AIM OF THE EXERCISE —
One part of the entries below is wanted: the lines from the one containing "let s := bookTaken rg j s" through the one containing "(R223, R224) -/". Write those out exactly and nothing else.

[Collected data entries]
-------

-- ==== Sys2Proof/Machine/Rootseq.lean ====
section
/-! DEFINITION. The root sequencer: jobs, pre-scaling, the Newton and Cholesky paths, the residual check, conversion and
publication, due notices and lending (R219 to R263). Region rg is die × 8 + region. -/

namespace Sys2Proof.Machine

/-! ## Jobs (R220, R221, R225) -/

/-- The job's block. -/
def jobBlk (j : Job) : Blk := { gbi := j.gbi, cl := j.cl, addr := j.addr, lat := j.lat }

/-- The job is that of a block. -/
def jobIs (c g : Nat) (j : Job) : Bool := j.ctx == c && j.gbi == g

/-- K of a context for a region: that of the last step opened, or the register (R225, R226). -/
def ctxK (s : State) (c rg : Nat) : Nat :=
  match (ctxOf s c).steps.getLast? with
  | some st => max 1 (st.ks.getD rg 128)
  | none => getFk s ROOTSEQ_REFRESH_K rg c

/-- The late-check step of a block's root (R221). -/
def lateStep (s : State) (c : Nat) (b : Blk) : Nat := recGet s b 40 4 + ctxK s c (b.cl / 8)

/-- The blocks of contexts below `n` whose root work a region may take up: SNAP_BUSY is 1 and no job holds them. -/
def candidates (s : State) (rg : Nat) : Nat → List (Nat × Blk)
  | 0 => []
  | n + 1 =>
    let q := seqOf s rg
    candidates s rg n ++ ((ctxOf s n).tabs.filter fun b =>
      b.cl / 8 == rg && recGet s b 48 1 % 2 == 1 && !(q.held.any (jobIs n b.gbi)) && !(q.job.any (jobIs n b.gbi))).map
      fun b => (n, b)

/-- The first of several blocks by late-check step and then GBI. -/
def earliest (s : State) : List (Nat × Blk) → Option (Nat × Blk)
  | [] => none
  | e :: r =>
    match earliest s r with
    | none => some e
    | some f =>
      let a := lateStep s e.1 e.2
      let b := lateStep s f.1 f.2
      if a < b ∨ (a = b ∧ e.2.gbi ≤ f.2.gbi) then some e else some f

/-- The fields of a block at its snapshot step, or those latched last where none were kept (R221, R252). -/
def snapLat (s : State) (rg c : Nat) (b : Blk) : List Byte :=
  match (seqOf s rg).snaps.find? fun e => e.1 == c && e.2.1 == b.gbi with
  | some e => e.2.2
  | none => b.lat

/-- ROOT_JOB_SCAN: an idle sequencer chooses its next job from the block tables of its clusters (R220, R221). -/
def rootJobScan (rg : Nat) (s : State) : State :=
  let q := seqOf s rg
  if q.job.isSome || q.restart.isSome || !isF s ROOTSEQ_CTRL_EN rg then s
  else match earliest s (candidates s rg 16) with
    | none => s
    | some (c, b) =>
      let lat := snapLat s rg c b
      putJob rg (some {
        ctx := c, gbi := b.gbi, cl := b.cl, addr := b.addr, lat := lat, snap := recGet s b 40 4,
        ver := (recGet s b 32 4 + 1) % two32, side := if lSideL lat then 0 else 1 })
        (modSeq rg (fun q => { q with sat := false, back := [], epoch := q.epoch + 1 }) s)

/-- ROOT_JOB_SCAN. -/
def execRootJobScan (rg : Nat) (s : State) : Host.Outcome State Fault Refusal := .next (runningIn (32 + rg) s (rootJobScan rg s))

/-! ## Progress and rejection (R244, R250, R254, R255) -/

/-- Side of a matrix of the job in elements. -/
def jobN (j : Job) : Nat := 64 * (if j.side = 0 then lTl j.lat else lTr j.lat)
/-- Active side. -/
def jobA (j : Job) : Nat := if j.side = 0 then lRows j.lat else lCols j.lat
/-- P code of the side. -/
def jobCode (j : Job) : Nat := if j.side = 0 then lPL j.lat else lPR j.lat
/-- p of the side. -/
def jobP (j : Job) : Nat := 2 ^ jobCode j
/-- Iterations of the side (R237). -/
def jobKmax (j : Job) : Nat := bits j.cfg (8 * (jobCode j - 1)) 8
/-- RES_EXP. -/
def jobRes (j : Job) : Nat := bits j.cfg 24 8

/-- Bytes 88 to 127 of the record (R250). -/
def wipBytes (j : Job) : List Byte :=
  leBytes 1 ((if j.ph = 0 then 1 else j.ph) + 8 * j.side) ++ leBytes 1 (j.iter % 64) ++ leBytes 2 (twos 16 j.s) ++
    leBytes 2 (twos 16 j.sx) ++ leBytes 2 (if jobCode j = 0 then j.iter / 64 else 0) ++ leBytes 4 j.lam ++ leBytes 4 j.tr ++
    leBytes 4 j.piv ++ leBytes 4 j.ver ++ zeros 16

/-- Save the job and its progress. -/
def saveJob (rg : Nat) (j : Job) (s : State) : State :=
  putJob rg (some j) (memStore (dieOf j.cl) (j.addr + 88) (wipBytes j) s)

/-- The highest step open in a context, or the step opened last (R255). -/
def ctxHighest (s : State) (c : Nat) : Nat :=
  ((ctxOf s c).steps.foldl (fun a x => max a (some x.step)) none).getD ((ctxOf s c).last.getD 0)

/-- A ROOT_EVT record (R255). -/
def rootEvt (rg : Nat) (j : Job) (step kind reason side resLog : Nat) (s : State) : State :=
  jrnCtx j.ctx 0x21 (srcSeq rg)
    (leBytes 4 step ++ leBytes 4 j.gbi ++ leBytes 4 j.ver ++ leBytes 1 kind ++ leBytes 1 (reason + 16 * side) ++
      leBytes 1 resLog ++ zeros 1) s

/-- The replayed journal's next rejection of the job's version: those that replay has taken already are behind it (R253). -/
def bookedReject (s : State) (j : Job) : Option (List Byte) :=
  if replayOn s j.ctx then
    ((rplAll s j.ctx 0x21 fun p => pay p 4 4 == j.gbi && pay p 8 4 == j.ver && pay p 12 1 % 4 == 3).drop
      ((seqOf s (j.cl / 8)).rejs.filter fun e => e == (j.ctx, j.gbi, j.ver)).length).head?
  else none

/-- A booked rejection is taken from the replayed journal. -/
def bookTaken (rg : Nat) (j : Job) (s : State) : State :=
  if (bookedReject s j).isSome then modSeq rg (fun q => { q with rejs := q.rejs ++ [(j.ctx, j.gbi, j.ver)] }) s else s

/-- A job ends in rejection (R244). -/
def rejectJob (rg : Nat) (j : Job) (reason side resLog : Nat) (s : State) : State :=
  let b := jobBlk j
  let s := bookTaken rg j s
  let s := dropWide rg 32 s
  let s := recPut b 36 1 (recGet s b 36 1 ||| 4) s
  let s := recPut b 48 1 0 (clearWip b s)
  let s := setEvt ROOTSEQ_EV_ROOT_REJECT rg (incr ROOTSEQ_ROOT_REJ rg s)
  let s := if getF s ROOTSEQ_ERR_INFO_REASON rg = 0 then
      setF ROOTSEQ_ERR_INFO_REASON rg reason (setF ROOTSEQ_ERR_INFO_SIDE rg side
        (setF ROOTSEQ_ERR_INFO_RES_LOG rg resLog (setF ROOTSEQ_LAST_REJ rg j.gbi s))) else s
  let s := rootEvt rg j (ctxHighest s j.ctx) 3 reason side resLog s
  let s := modSeq rg (fun q => { q with
    held := q.held.filter fun x => !jobIs j.ctx j.gbi x
    snaps := q.snaps.filter fun e => !(e.1 == j.ctx && e.2.1 == j.gbi) }) s
  if (seqOf s rg).job.any (jobIs j.ctx j.gbi) then putJob rg none (modSeq rg (fun q => { q with back := [], sat := false }) s)
  else s

/-- A job fails; in replay that is a disagreement when the journal lets it pass (R254). -/
def failJob (rg : Nat) (j : Job) (reason resLog : Nat) (s : State) : State :=
  let s := if replayOn s j.ctx && (bookedReject s j).isNone then rootDiv j.cl s else s
  rejectJob rg j reason j.side resLog s

/-- A record of the sequencer waits for the context's ring, so the sequencer stalls (R498). -/
def seqStalled (s : State) (c rg : Nat) : Bool := (ctxOf s c).jwait.any fun r => r.src == srcSeq rg

/-- The running job of a sequencer that may go on in one of the given phases. -/
def jobIn (s : State) (rg : Nat) (phs : List Nat) : Option Job :=
  if (seqOf s rg).restart.isSome then none
  else (seqOf s rg).job.filter fun j => phs.contains j.ph && !seqStalled s j.ctx rg

/-- The die of a region. -/
def regionDie (rg : Nat) : Nat := rg / 8

/-! ## Scratch (R223, R224) -/

/-- A BX64 matrix, row by row. -/
abbrev IMat : Type := List (List Int)

/-- Element of a BX64 matrix; 0 outside it. -/
def IMat.at (M : IMat) (i j : Nat) : Int := (M.getD i []).getD j 0

/-- Rows and columns of a square matrix exchanged. -/
def IMat.flip (M : IMat) (n : Nat) : IMat := (List.range n).map fun j => M.map fun r => r.getD j 0

/-- The place of matrix `k` of side `n` in the scratch of a region. -/
def scrAddr (s : State) (rg n k : Nat) : Nat := getF s ROOTSEQ_SCR_BASE rg * 4096 + 8 * n * n * k

/-- Write a matrix into scratch. -/
def putMat (rg n k : Nat) (M : IMat) (s : State) : State :=
  memStore (regionDie rg) (scrAddr s rg n k) (M.flatMap fun r => r.flatMap fun x => leBytes 8 (bxWord x)) s

/-- Read a matrix of scratch: none where it misses the map, and an error where it is uncorrectable (R244). -/
def getMat (rg n k : Nat) (s : State) : Except Unit (Option IMat) × State :=
  match engRead (regionDie rg) 2 (scrAddr s rg n k) (8 * n * n) s with
  | (.data bs, s) => (.ok (some (chunks n n ((wordsOf 8 bs).map bxInt))), s)
  | (.uncorr, s) => (.error (), s)
  | (.fault _, s) => (.ok none, s)

/-- Read several matrices and give them to `f`; an uncorrectable one ends the job with reason ECC. -/
def withMats (rg : Nat) (j : Job) (ks : List Nat) (f : List IMat → State → State) (s : State) : State :=
  go ks [] s
where
  /-- The matrices still to be read and those read. -/
  go : List Nat → List IMat → State → State
    | [], ms, s => f ms s
    | k :: r, ms, s =>
      match getMat rg (jobN j) k s with
      | (.ok (some M), s) => go r (ms ++ [M]) s
      | (.ok none, s) => s
      | (.error _, s) => failJob rg j 3 0 s

/-- The wide product of two matrices, and whether an output saturated (R104 to R106). -/
def wideMat (n : Nat) (A B : IMat) : IMat × Bool :=
  let cols := B.flip n
  let C := A.map fun r => cols.map fun c => wideSat (wideDot r c)
  (C.map fun r => r.map (·.1), C.any fun r => r.any (·.2))

/-! ## Pre-scaling (R235, R236) -/

/-- A side's factor in half 1, in FP32 (R201). -/
def sideFactor (j : Job) (tiles : List (List Byte)) : Mat := matOfTri (jobN j / 64) (tiles.map (tileMat fmtFP32 4))

/-- The first tile of the side in a half, and its tiles. -/
def sideTiles (j : Job) : Nat × Nat :=
  let n := jobN j / 64
  if j.side = 0 then (0, n * (n + 1) / 2) else (triTiles (lSideL j.lat) (lTl j.lat), n * (n + 1) / 2)

/-- ⌈log₂⌉ of a positive finite value. -/
def ceilLog (m : Nat) (e : Int) : Int := (if m = 2 ^ Nat.log2 m then Nat.log2 m else Nat.log2 m + 1 : Nat) + e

-------

WRITTEN REPLY —
  let s := bookTaken rg j s
  let s := dropWide rg 32 s
  let s := recPut b 36 1 (recGet s b 36 1 ||| 4) s
  let s := recPut b 48 1 0 (clearWip b s)
  let s := setEvt ROOTSEQ_EV_ROOT_REJECT rg (incr ROOTSEQ_ROOT_REJ rg s)
  let s := if getF s ROOTSEQ_ERR_INFO_REASON rg = 0 then
      setF ROOTSEQ_ERR_INFO_REASON rg reason (setF ROOTSEQ_ERR_INFO_SIDE rg side
        (setF ROOTSEQ_ERR_INFO_RES_LOG rg resLog (setF ROOTSEQ_LAST_REJ rg j.gbi s))) else s
  let s := rootEvt rg j (ctxHighest s j.ctx) 3 reason side resLog s
  let s := modSeq rg (fun q => { q with
    held := q.held.filter fun x => !jobIs j.ctx j.gbi x
    snaps := q.snaps.filter fun e => !(e.1 == j.ctx && e.2.1 == j.gbi) }) s
  if (seqOf s rg).job.any (jobIs j.ctx j.gbi) then putJob rg none (modSeq rg (fun q => { q with back := [], sat := false }) s)
  else s

/-- A job fails; in replay that is a disagreement when the journal lets it pass (R254). -/
def failJob (rg : Nat) (j : Job) (reason resLog : Nat) (s : State) : State :=
  let s := if replayOn s j.ctx && (bookedReject s j).isNone then rootDiv j.cl s else s
  rejectJob rg j reason j.side resLog s

/-- A record of the sequencer waits for the context's ring, so the sequencer stalls (R498). -/
def seqStalled (s : State) (c rg : Nat) : Bool := (ctxOf s c).jwait.any fun r => r.src == srcSeq rg

/-- The running job of a sequencer that may go on in one of the given phases. -/
def jobIn (s : State) (rg : Nat) (phs : List Nat) : Option Job :=
  if (seqOf s rg).restart.isSome then none
  else (seqOf s rg).job.filter fun j => phs.contains j.ph && !seqStalled s j.ctx rg

/-- The die of a region. -/
def regionDie (rg : Nat) : Nat := rg / 8

/-! ## Scratch (R223, R224) -/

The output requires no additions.